Collected data:
####################

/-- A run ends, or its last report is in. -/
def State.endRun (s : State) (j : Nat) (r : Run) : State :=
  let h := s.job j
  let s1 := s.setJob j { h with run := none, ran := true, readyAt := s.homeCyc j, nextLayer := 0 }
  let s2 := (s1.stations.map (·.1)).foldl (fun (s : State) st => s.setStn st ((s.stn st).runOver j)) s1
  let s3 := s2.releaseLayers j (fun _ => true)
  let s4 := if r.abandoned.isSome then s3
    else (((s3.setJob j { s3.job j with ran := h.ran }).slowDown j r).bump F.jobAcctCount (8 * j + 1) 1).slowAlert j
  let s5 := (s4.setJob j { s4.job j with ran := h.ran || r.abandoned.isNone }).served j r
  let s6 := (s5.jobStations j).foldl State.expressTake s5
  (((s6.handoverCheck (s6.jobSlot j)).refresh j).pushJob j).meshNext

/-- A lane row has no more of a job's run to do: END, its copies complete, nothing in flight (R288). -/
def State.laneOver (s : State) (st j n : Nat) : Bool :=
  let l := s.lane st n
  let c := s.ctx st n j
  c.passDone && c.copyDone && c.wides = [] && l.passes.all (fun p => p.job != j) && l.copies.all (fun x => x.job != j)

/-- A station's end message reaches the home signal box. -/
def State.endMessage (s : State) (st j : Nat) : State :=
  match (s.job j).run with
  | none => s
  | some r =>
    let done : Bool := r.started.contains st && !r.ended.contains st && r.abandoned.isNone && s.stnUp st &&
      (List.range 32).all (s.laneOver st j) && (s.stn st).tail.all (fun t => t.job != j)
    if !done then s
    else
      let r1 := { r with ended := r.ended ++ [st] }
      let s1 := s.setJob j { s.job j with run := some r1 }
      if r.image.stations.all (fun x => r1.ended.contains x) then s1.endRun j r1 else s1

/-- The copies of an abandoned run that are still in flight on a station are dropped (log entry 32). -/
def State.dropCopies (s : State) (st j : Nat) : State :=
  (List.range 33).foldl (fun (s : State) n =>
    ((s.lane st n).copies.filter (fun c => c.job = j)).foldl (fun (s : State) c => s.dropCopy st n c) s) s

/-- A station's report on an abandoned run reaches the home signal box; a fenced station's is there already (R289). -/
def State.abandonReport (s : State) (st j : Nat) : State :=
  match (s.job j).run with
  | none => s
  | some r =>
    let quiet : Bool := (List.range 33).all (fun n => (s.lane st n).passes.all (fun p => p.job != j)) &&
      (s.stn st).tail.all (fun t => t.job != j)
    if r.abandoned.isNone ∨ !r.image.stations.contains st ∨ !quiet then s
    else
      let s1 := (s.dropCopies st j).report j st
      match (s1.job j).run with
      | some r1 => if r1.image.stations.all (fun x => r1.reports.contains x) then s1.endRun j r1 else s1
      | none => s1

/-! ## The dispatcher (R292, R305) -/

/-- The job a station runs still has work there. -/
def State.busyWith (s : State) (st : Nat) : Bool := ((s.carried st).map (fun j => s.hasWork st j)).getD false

####################

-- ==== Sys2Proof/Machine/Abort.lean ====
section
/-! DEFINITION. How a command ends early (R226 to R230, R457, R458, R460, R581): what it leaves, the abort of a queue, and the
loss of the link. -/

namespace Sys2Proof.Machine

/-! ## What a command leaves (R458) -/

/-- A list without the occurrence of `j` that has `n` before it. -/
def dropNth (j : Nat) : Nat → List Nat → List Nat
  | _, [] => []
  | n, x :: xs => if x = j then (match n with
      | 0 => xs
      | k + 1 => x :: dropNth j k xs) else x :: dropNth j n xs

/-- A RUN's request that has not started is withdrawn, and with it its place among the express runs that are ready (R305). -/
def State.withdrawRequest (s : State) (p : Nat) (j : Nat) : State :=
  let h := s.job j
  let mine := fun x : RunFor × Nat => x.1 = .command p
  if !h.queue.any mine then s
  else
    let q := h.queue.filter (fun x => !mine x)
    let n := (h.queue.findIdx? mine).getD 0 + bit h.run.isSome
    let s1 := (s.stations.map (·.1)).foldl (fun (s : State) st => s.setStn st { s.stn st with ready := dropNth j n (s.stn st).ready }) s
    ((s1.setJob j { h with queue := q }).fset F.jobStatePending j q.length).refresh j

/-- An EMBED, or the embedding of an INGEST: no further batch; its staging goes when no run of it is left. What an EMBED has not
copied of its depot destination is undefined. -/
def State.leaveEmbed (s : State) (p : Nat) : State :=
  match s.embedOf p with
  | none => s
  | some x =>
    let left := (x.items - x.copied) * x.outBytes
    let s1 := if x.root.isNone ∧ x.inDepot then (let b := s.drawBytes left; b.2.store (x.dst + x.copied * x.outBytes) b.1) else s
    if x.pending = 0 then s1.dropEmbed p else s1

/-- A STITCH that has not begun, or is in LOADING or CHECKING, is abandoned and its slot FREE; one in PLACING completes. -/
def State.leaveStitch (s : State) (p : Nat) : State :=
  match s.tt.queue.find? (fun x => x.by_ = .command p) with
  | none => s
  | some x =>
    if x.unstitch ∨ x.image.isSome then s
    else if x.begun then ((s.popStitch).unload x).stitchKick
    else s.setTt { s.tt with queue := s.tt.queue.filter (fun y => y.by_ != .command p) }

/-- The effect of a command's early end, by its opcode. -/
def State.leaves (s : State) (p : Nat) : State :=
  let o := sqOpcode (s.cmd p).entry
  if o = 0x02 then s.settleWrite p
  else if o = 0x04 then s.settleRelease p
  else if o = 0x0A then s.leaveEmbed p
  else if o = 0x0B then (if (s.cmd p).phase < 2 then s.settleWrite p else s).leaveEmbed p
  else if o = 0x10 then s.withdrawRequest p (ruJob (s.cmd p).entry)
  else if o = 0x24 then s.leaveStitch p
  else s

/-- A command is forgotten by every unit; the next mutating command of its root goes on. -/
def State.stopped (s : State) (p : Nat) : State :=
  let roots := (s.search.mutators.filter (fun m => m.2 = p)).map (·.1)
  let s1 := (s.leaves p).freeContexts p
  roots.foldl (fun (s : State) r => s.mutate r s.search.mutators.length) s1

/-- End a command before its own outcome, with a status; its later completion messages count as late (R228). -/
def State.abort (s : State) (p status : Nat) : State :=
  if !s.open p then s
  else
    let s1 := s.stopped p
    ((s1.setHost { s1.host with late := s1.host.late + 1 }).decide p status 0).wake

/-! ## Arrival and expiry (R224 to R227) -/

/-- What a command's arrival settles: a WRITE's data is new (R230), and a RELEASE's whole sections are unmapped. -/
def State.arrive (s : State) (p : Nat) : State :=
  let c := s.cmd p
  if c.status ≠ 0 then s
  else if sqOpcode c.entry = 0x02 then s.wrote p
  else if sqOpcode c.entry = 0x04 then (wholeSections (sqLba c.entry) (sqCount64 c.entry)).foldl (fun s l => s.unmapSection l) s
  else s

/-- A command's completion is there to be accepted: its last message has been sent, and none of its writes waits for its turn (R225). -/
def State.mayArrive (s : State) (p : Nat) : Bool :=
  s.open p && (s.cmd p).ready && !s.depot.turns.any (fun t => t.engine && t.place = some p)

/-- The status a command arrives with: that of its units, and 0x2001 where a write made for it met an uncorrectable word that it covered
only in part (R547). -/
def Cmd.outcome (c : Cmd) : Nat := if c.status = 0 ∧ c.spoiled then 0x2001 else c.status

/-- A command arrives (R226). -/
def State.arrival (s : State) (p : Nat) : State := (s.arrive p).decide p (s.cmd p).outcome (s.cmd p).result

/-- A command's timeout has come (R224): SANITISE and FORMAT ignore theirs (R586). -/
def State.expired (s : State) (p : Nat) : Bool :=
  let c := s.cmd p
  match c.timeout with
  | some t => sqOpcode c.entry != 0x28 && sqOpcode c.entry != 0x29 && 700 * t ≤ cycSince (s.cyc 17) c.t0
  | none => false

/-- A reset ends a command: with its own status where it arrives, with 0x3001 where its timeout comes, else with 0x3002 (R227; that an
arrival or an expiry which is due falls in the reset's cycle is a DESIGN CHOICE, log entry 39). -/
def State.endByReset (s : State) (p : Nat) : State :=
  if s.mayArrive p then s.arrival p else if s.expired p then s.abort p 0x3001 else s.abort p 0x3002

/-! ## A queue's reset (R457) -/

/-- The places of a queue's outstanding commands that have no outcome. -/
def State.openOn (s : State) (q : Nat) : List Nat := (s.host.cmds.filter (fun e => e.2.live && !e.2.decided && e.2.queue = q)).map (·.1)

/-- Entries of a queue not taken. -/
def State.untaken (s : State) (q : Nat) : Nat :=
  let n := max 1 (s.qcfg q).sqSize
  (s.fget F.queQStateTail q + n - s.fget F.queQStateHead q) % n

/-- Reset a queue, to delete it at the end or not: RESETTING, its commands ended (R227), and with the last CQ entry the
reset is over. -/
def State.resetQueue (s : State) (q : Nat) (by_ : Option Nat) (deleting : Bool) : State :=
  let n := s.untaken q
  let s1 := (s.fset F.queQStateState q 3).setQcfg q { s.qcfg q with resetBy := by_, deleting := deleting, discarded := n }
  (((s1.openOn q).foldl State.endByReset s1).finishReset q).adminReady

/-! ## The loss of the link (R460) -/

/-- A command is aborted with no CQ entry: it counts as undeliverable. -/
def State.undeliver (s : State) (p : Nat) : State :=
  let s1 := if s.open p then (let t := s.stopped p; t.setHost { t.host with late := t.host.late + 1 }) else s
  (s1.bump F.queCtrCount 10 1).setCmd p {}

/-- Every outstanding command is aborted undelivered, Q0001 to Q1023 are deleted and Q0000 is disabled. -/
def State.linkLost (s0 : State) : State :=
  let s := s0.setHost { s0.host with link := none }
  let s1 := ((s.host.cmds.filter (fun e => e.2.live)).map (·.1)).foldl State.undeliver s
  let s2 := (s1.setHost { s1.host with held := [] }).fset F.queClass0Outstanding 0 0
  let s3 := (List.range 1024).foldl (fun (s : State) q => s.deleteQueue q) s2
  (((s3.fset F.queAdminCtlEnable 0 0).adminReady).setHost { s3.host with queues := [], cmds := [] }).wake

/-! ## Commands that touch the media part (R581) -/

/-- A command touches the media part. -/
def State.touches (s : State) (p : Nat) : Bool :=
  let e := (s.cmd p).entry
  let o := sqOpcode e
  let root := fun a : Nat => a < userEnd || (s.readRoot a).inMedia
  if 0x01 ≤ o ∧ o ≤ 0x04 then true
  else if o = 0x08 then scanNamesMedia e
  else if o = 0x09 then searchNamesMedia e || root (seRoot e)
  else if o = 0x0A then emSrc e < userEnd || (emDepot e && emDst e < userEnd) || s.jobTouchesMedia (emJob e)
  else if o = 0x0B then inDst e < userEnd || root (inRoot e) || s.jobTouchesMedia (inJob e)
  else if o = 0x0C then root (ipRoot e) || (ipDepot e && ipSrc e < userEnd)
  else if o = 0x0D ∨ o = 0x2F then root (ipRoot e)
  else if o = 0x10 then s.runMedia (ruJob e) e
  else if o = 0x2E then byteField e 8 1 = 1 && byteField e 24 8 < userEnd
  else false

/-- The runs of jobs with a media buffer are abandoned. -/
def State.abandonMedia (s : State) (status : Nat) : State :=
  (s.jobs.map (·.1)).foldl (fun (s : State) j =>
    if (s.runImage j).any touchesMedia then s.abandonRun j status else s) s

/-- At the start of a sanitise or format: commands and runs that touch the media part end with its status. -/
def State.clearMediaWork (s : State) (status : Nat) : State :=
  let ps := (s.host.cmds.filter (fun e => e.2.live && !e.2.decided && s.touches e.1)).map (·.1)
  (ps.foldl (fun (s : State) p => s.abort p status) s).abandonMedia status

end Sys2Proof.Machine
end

####################

Goal of the exercise: Of the entries above, transcribe exactly those lines that fall between the line containing "report is in. -/" and the line containing "readyAt := s.homeCyc", together with those two lines.

Problem solution:
/-- A run ends, or its last report is in. -/
def State.endRun (s : State) (j : Nat) (r : Run) : State :=
  let h := s.job j
  let s1 := s.setJob j { h with run := none, ran := true, readyAt := s.homeCyc j, nextLayer := 0 }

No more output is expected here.